Note however that the vast majority of types can be trivially moved and copied, even if they cannot be precisely represented using Substrait’s built-in types. In this case, it is recommended to use binary or FIXEDBINARY<n> (where n is the size of the type) as the structure type. For example, an unsigned 32-bit integer type could be defined as follows:

name: u32
structure: "FIXEDBINARY<4>"

In this case, i32 might also be used.


Literals for user-defined types are represented using protobuf Any messages.

Compound User-Defined Types

User-defined types may be turned into compound types by requiring parameters to be passed to them. The supported “meta-types” for parameters are data types (like those used in LIST, MAP, and STRUCT), booleans, integers, enumerations, and strings.

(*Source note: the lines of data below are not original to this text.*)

-- ==== Sys2Proof/Laws/Memory.lean ====
section
/-! SUPPORT. The laws of the byte-addressed lists (`memWrite`, `memZero`, `memCells`): a read after a write, and that
every operation keeps the canonical form `memWf`. -/

namespace Sys2Proof.Machine

open Host (Cell)

theorem memWf_iff (m : List Cell) : memWf m = true ↔ mapWf 0 m := by
  unfold memWf mapWf
  simp

@[simp] theorem memWf_nil : memWf [] = true := by decide

/-- Every entry that `memCells` makes lies in the range written and is not zero. -/
theorem mem_memCells (k : Nat) (bs : List Byte) (c : Cell) (h : c ∈ memCells k bs) :
    k ≤ c.1 ∧ c.1 < k + bs.length ∧ c.2 ≠ 0 := by
  induction bs generalizing k with
  | nil => simp [memCells] at h
  | cons b bs ih =>
    simp only [memCells] at h
    split at h
    · obtain ⟨h1, h2, h3⟩ := ih _ h
      exact ⟨by omega, by simp only [List.length_cons]; omega, h3⟩
    · rcases List.mem_cons.mp h with h | h
      · subst h; simp; assumption
      · obtain ⟨h1, h2, h3⟩ := ih _ h
        exact ⟨by omega, by simp only [List.length_cons]; omega, h3⟩

theorem memCells_pairwise (k : Nat) (bs : List Byte) : (memCells k bs).Pairwise (fun a b => a.1 < b.1) := by
  induction bs generalizing k with
  | nil => simp [memCells]
  | cons b bs ih =>
    simp only [memCells]
    split
    · exact ih _
    · refine List.pairwise_cons.mpr ⟨fun c hc => ?_, ih _⟩
      have := mem_memCells _ _ _ hc
      simp; omega

/-- The cells of a byte list read back as the bytes. -/
theorem mapGet_memCells (k : Nat) (bs : List Byte) (j : Nat) :
    mapGet 0 (memCells k bs) j = if k ≤ j then bs.getD (j - k) 0 else 0 := by
  induction bs generalizing k with
  | nil => simp [memCells]
  | cons b bs ih =>
    simp only [memCells]
    by_cases hj : j = k
    · subst hj
      split
      · rename_i hb
        rw [ih]; simp [hb]
      · simp [mapGet]
    · have key : mapGet 0 (memCells (k + 1) bs) j = if k ≤ j then (b :: bs).getD (j - k) 0 else 0 := by
        rw [ih]
        by_cases hk : k ≤ j
        · have h1 : k + 1 ≤ j := by omega
          have h2 : j - k = (j - (k + 1)) + 1 := by omega
          rw [if_pos h1, if_pos hk, h2]; simp
        · have h1 : ¬ k + 1 ≤ j := by omega
          rw [if_neg h1, if_neg hk]
      split
      · exact key
      · rw [← key]
        have : (k == j) = false := by simp; omega
        simp [mapGet, this]

/-- A write keeps the canonical form. -/
theorem memWrite_wf (m : List Cell) (k : Nat) (bs : List Byte) (h : memWf m = true) :
    memWf (memWrite m k bs) = true := by
  rw [memWf_iff] at *
  obtain ⟨hp, hd⟩ := h
  unfold memWrite
  constructor
  · rw [List.append_assoc, List.pairwise_append]
    refine ⟨hp.filter _, ?_, ?_⟩
    · rw [List.pairwise_append]
      refine ⟨memCells_pairwise _ _, hp.filter _, ?_⟩
      intro a ha b hb
      have h1 := mem_memCells _ _ _ ha
      have h2 := (List.mem_filter.mp hb).2
      simp at h2; omega
    · intro a ha b hb
      have h1 := (List.mem_filter.mp ha).2
      rcases List.mem_append.mp hb with hb | hb
      · have h2 := mem_memCells _ _ _ hb
        simp at h1; omega
      · have h2 := (List.mem_filter.mp hb).2
        simp at h1 h2; omega
  · intro e he
    rcases List.mem_append.mp he with he | he
    · rcases List.mem_append.mp he with he | he
      · exact hd e (List.mem_filter.mp he).1
      · exact (mem_memCells _ _ _ he).2.2
    · exact hd e (List.mem_filter.mp he).1

theorem filter_wf (m : List Cell) (p : Cell → Bool) (h : memWf m = true) : memWf (m.filter p) = true := by
  rw [memWf_iff] at *
  exact ⟨h.1.filter _, fun e he => h.2 e (List.mem_filter.mp he).1⟩

/-- Zeroing a range keeps the canonical form. -/
theorem memZero_wf (m : List Cell) (k n : Nat) (h : memWf m = true) : memWf (memZero m k n) = true :=
  filter_wf _ _ h

theorem mapGet_append {α : Type} (d : α) (l r : List (Nat × α)) (j : Nat) (h : ∀ e ∈ l, e.1 ≠ j) :
    mapGet d (l ++ r) j = mapGet d r j := by
  have : l.find? (fun e => e.1 == j) = none := by
    rw [List.find?_eq_none]; intro e he; simpa using h e he
  simp [mapGet, List.find?_append, this]

theorem mapGet_append_left {α : Type} (d : α) (l r : List (Nat × α)) (j : Nat) (h : ∀ e ∈ r, e.1 ≠ j) :
    mapGet d (l ++ r) j = mapGet d l j := by
  have : r.find? (fun e => e.1 == j) = none := by
    rw [List.find?_eq_none]; intro e he; simpa using h e he
  simp [mapGet, List.find?_append, this]

theorem mapGet_filter {α : Type} (d : α) (m : List (Nat × α)) (p : Nat × α → Bool) (j : Nat)
    (h : ∀ e : Nat × α, e.1 = j → p e = true) : mapGet d (m.filter p) j = mapGet d m j := by
  simp only [mapGet]
  rw [find?_filter_of_imp _ _ _ (by intro e he; exact h e (by simpa using he))]

/-- One byte after a write: the byte written inside the range, the old byte outside. -/
theorem memByte_memWrite (m : List Cell) (k : Nat) (bs : List Byte) (j : Nat) :
    memByte (memWrite m k bs) j = if k ≤ j ∧ j < k + bs.length then bs.getD (j - k) 0 else memByte m j := by
  unfold memByte memWrite
  by_cases h1 : j < k
  · rw [if_neg (by omega), List.append_assoc, mapGet_append_left, mapGet_filter]
    · intro e he; simp; omega
    · intro e he
      rcases List.mem_append.mp he with he | he
      · have := mem_memCells _ _ _ he; omega
      · have := (List.mem_filter.mp he).2; simp at this; omega
  · by_cases h2 : j < k + bs.length
    · rw [if_pos ⟨by omega, h2⟩, mapGet_append_left, mapGet_append, mapGet_memCells, if_pos (by omega)]
      · intro e he; have := (List.mem_filter.mp he).2; simp at this; omega
      · intro e he; have := (List.mem_filter.mp he).2; simp at this; omega
    · rw [if_neg (by omega), mapGet_append, mapGet_filter]
      · intro e he; simp; omega
      · intro e he
        rcases List.mem_append.mp he with he | he
        · have := (List.mem_filter.mp he).2; simp at this; omega
        · have := mem_memCells _ _ _ he; omega

/-- One byte after a range is zeroed. -/
theorem memByte_memZero (m : List Cell) (k n j : Nat) :
    memByte (memZero m k n) j = if k ≤ j ∧ j < k + n then 0 else memByte m j := by
  unfold memByte memZero
  by_cases h : k ≤ j ∧ j < k + n
  · rw [if_pos h]
    simp only [mapGet]
    rw [find?_filter_none]
    intro e he; simp at *; omega
  · rw [if_neg h, mapGet_filter]
    intro e he; simp; omega

/-- A read of a range is the bytes of the range. -/
theorem memRead_eq (m : List Cell) (k n : Nat) : memRead m k n = (List.range n).map (fun i => memByte m (k + i)) := by
  unfold memRead
  refine List.map_congr_left fun i hi => ?_
  have hi := List.mem_range.mp hi
  exact mapGet_filter _ _ _ _ (by intro e he; simp; omega)

/-- A read of exactly the range just written gives the bytes written. -/
theorem memRead_memWrite (m : List Cell) (k : Nat) (bs : List Byte) : memRead (memWrite m k bs) k bs.length = bs := by
  rw [memRead_eq]
  apply List.ext_getElem
  · simp
  · intro i h1 h2
    simp at h1
    simp [memByte_memWrite, h1]

/-- A read of a range apart from the range written is unchanged. -/
theorem memRead_memWrite_apart (m : List Cell) (k : Nat) (bs : List Byte) (j n : Nat)
    (h : j + n ≤ k ∨ k + bs.length ≤ j) : memRead (memWrite m k bs) j n = memRead m j n := by
  rw [memRead_eq, memRead_eq]
  refine List.map_congr_left fun i hi => ?_
  have hi := List.mem_range.mp hi
  rw [memByte_memWrite, if_neg (by omega)]

end Sys2Proof.Machine
end

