-- ==== Sys2Proof/Laws/KeepTiles.lean ====
section
/-! SUPPORT. Every operation of `Machine/Tiles.lean` leaves the queue and keeps the canonical form of memory
and flash (`State.Ok`). -/

namespace Sys2Proof.Machine

variable {pend : List Instr}

theorem State.loadDone_keeps (s : State) (t p : Nat) (hs : s.Ok pend) :
    (State.loadDone s t p).Ok pend := by
  unfold State.loadDone
  try dsimp only
  repeat' first
    | with_reducible assumption | with_reducible apply State.modTile_keeps | with_reducible apply ite_optOk
    | with_reducible apply ite_optOk1 | with_reducible apply State.Ok.memWf (pend := pend)
    | with_reducible apply State.Ok.queue | with_reducible apply State.Ok.flashWf (pend := pend) | split

theorem State.arrayIdle_keeps (s : State) (t : Nat) (hs : s.Ok pend) :
    (State.arrayIdle s t).Ok pend := by
  unfold State.arrayIdle
  try dsimp only
  repeat' first
    | with_reducible assumption | with_reducible apply State.modTile_keeps
    | with_reducible apply State.beginDown_keeps | with_reducible apply State.Ok.memWf (pend := pend)
    | with_reducible apply State.Ok.queue | with_reducible apply State.Ok.flashWf (pend := pend)
    | with_reducible apply ite_keeps

theorem State.arrayResult_keeps (s : State) (t : Nat) (hs : s.Ok pend) :
    (State.arrayResult s t).Ok pend := by
  unfold State.arrayResult
  try dsimp only
  repeat' first
    | with_reducible assumption | with_reducible apply State.modTile_keeps
    | with_reducible apply State.beginDown_keeps | with_reducible apply State.Ok.memWf (pend := pend)
    | with_reducible apply State.Ok.queue | with_reducible apply State.Ok.flashWf (pend := pend)
    | with_reducible apply ite_keeps | split

theorem State.fenceRelease_keeps (s : State) (t : Nat) (hs : s.Ok pend) :
    (State.fenceRelease s t).Ok pend := by
  unfold State.fenceRelease
  try dsimp only
  repeat' first
    | with_reducible assumption | with_reducible apply State.modTile_keeps | with_reducible apply ite_optOk
    | with_reducible apply ite_optOk1 | with_reducible apply State.trap_keeps
    | with_reducible apply State.Ok.memWf (pend := pend) | with_reducible apply State.Ok.queue
    | with_reducible apply State.Ok.flashWf (pend := pend) | with_reducible apply ite_keeps | split

end Sys2Proof.Machine
end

Using parameters, we could redefine “point” with different types of coordinates. For example:

name: point
  - name: T
    description: |
      The type used for the longitude and latitude
      components of the point.
    type: dataType


name: point
  - name: coordinate_type
    type: enumeration
      - integer
      - double


name: point
  - name: LONG
    type: dataType
  - name: LAT
    type: dataType

We can’t specify the internal structure in this case, because there is currently no support for derived types in the structure.

The allowed range can be limited for integer parameters. For example:

name: vector
  - name: T
    type: dataType
  - name: dimensions
    type: integer
    min: 2
    max: 3

This specifies a vector that can be either 2- or 3-dimensional. Note however that it’s not currently possible to put constraints on data type, string, or (technically) boolean parameters.

Similar to function arguments, the last parameter may be specified to be variadic, allowing it to be specified one or more times instead of only once. For example:

name: union
  - name: T
    type: dataType
variadic: true

This defines a type that can be parameterized with one or more other data types, for example union<i32, i64> but also union<bool>. Zero or more is also possible, by making the last argument optional:

name: tuple
  - name: T
    type: dataType
    optional: true
variadic: true

This would also allow for tuple<>, to define a zero-tuple.